This research has been incorporated in the development of the medical test so far. The consultation exercise has informed the debate, and a consensus will be reached, to give sufficient and appropriate weighting to such factors in the medical test. I turn now to information about the panel and the allegations there. Once again, the hon. Member for Leeds, East (Mr. Mudie), in particular, and the hon. Member for Newport, West (Mr. Flynn), suggested that these people were being kept well away from the public, working in secret, working in caves.

All I can say is that members of the panel will certainly have had full access to the reports of the Committee and of these proceedings in the House, and I imagine that they would want to keep well away from hon. Gentlemen like the hon. Members for Leeds, East and for Newport, West if they believe all they read about them.

Mr. Donald Dewar (Glasgow, Garscadden) : That is rough.

Mr. Burt : It is as rough as I get : the hon. Gentleman knows that.

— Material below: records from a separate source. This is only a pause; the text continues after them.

/-- R356, R358: the uncorrectable errors that this step's accesses meet, in a segment read back from DRAM too (log 48). -/
noncomputable def State.errorAgents (s : State) : List Agent :=
  if s.stepNo ≤ 1 then []
  else (Config.sramFault s.stepNo).toList.map Agent.sramError ++ (Config.dramFault s.stepNo).toList.map Agent.dramError ++
    (if (Config.dramFault s.stepNo).isSome then s.swapping.map Agent.swapError else [])

/-- Everything that can move. -/
noncomputable def State.agents (s : State) : List Agent :=
  (s.crews.map s.crewAgents).flatten ++ (s.ops.map s.opAgent).flatten ++ (s.msgs.map s.msgAgent).flatten ++
  (s.pushes.map s.pushAgent).flatten ++ (s.segments.map s.queueAgent).flatten ++
  ([0, 1, 2, 3].map s.dieAgents).flatten ++ (s.queues.map s.launchAgents).flatten ++
  (s.ctxs.map s.resumeAgents).flatten ++
  (if s.trace.isEmpty then [] else [.traceWriter]) ++ (if s.sweepDue then [.event .counterSweep] else []) ++
  (if s.mbox.run then [.command] else []) ++ s.errorAgents

/-- An agent moves. -/
noncomputable def State.runAgent (s : State) (a : Agent) : Host.Outcome State Fault Refusal :=
  match a with
  | .issue t => (match s.focus t with | some s1 => s1.fetchRun | none => .next s)
  | .event (.vectorCommit r) => s.runCommit r
  | .event i => exec i s
  | .traceWriter => .next s.traceDrain
  | .command => .next s.goOnCommand
  | .sramError n => .next (s.badSram n)
  | .dramError d => .next { s with dramBad := d :: s.dramBad }
  | .swapError q => .next (s.kill q.ctx (bareFault fltUncorr))

/-- One of the agents that can move does, which one being free (log 8); with none, time only passes. -/
noncomputable def State.move (s : State) : Host.Outcome State Fault Refusal :=
  match s.agents with
  | [] => .next s
  | [a] => s.runAgent a
  | a :: l => s.runAgent ((a :: l).getD (Config.pick s.stepNo % (l.length + 1)) a)

/-- R332: the events that are commands of the mailbox, which wait while another command executes. -/
def isCommand : Instr → Bool
  | .unknownOp _ _ | .resync _ | .fwload _ | .ctxnew _ | .ctxkill _ | .xlate _ | .keyload _ | .purge _ | .trapset _
  | .save _ | .restore _ | .bpool _ | .evict _ | .share _ | .qbind _ | .qunbind _ | .nvmeqp _ | .nvmeunqp _ | .nvmeerr _
  | .cntcfg _ | .cntread _ | .cntclr _ | .cntprog _ | .cntdump _ | .trccfg _ | .dbgattach _ | .brkset _ | .step _
  | .dbgstop _ | .rplcfg _ | .pwrread _ | .pwrcap _ | .retire _ => true
  | _ => false

/-- R216, R332: whether an input must wait: a command while another executes, and the completion of a storage read
while its buffer's earlier bytes are still held. -/
def State.inputWaits (s : State) (i : Instr) : Bool :=
  match i with
  | .storageComplete op _ _ => s.storageWaits op
  | _ => isCommand i && s.mbox.run

/-- The next input of the outside, unless it must wait (log 5). -/
def State.nextInput (s : State) : Option (Instr × List Instr) :=
  match s.inputs with
  | [] => none
  | i :: r => if s.inputWaits i then none else some (i, r)

/-- R243, R307: what a step has written is seen by every thread that sleeps and every head that waits. -/
def State.settled (s : State) : State := s.recheck.recheckHeads

end Sys2Proof.Machine
end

In relation to anonymity, we decided at the outset that the participants in the expert panel exercise should be anonymous, to ensure that they could give their professional input without the possibility of any external influence. [Interruption.] We have, however, readily agreed to give details of their areas of expertise. [Interruption.]

Madam Deputy Speaker : Order. If the hon. Member for Crewe and Nantwich (Mrs. Dunwoody) wishes to intervene, perhaps she will do so in the normal way, rather than from a seated position.

Mrs. Dunwoody : I would be delighted to, Madam Deputy Speaker. Will the Minister give way ?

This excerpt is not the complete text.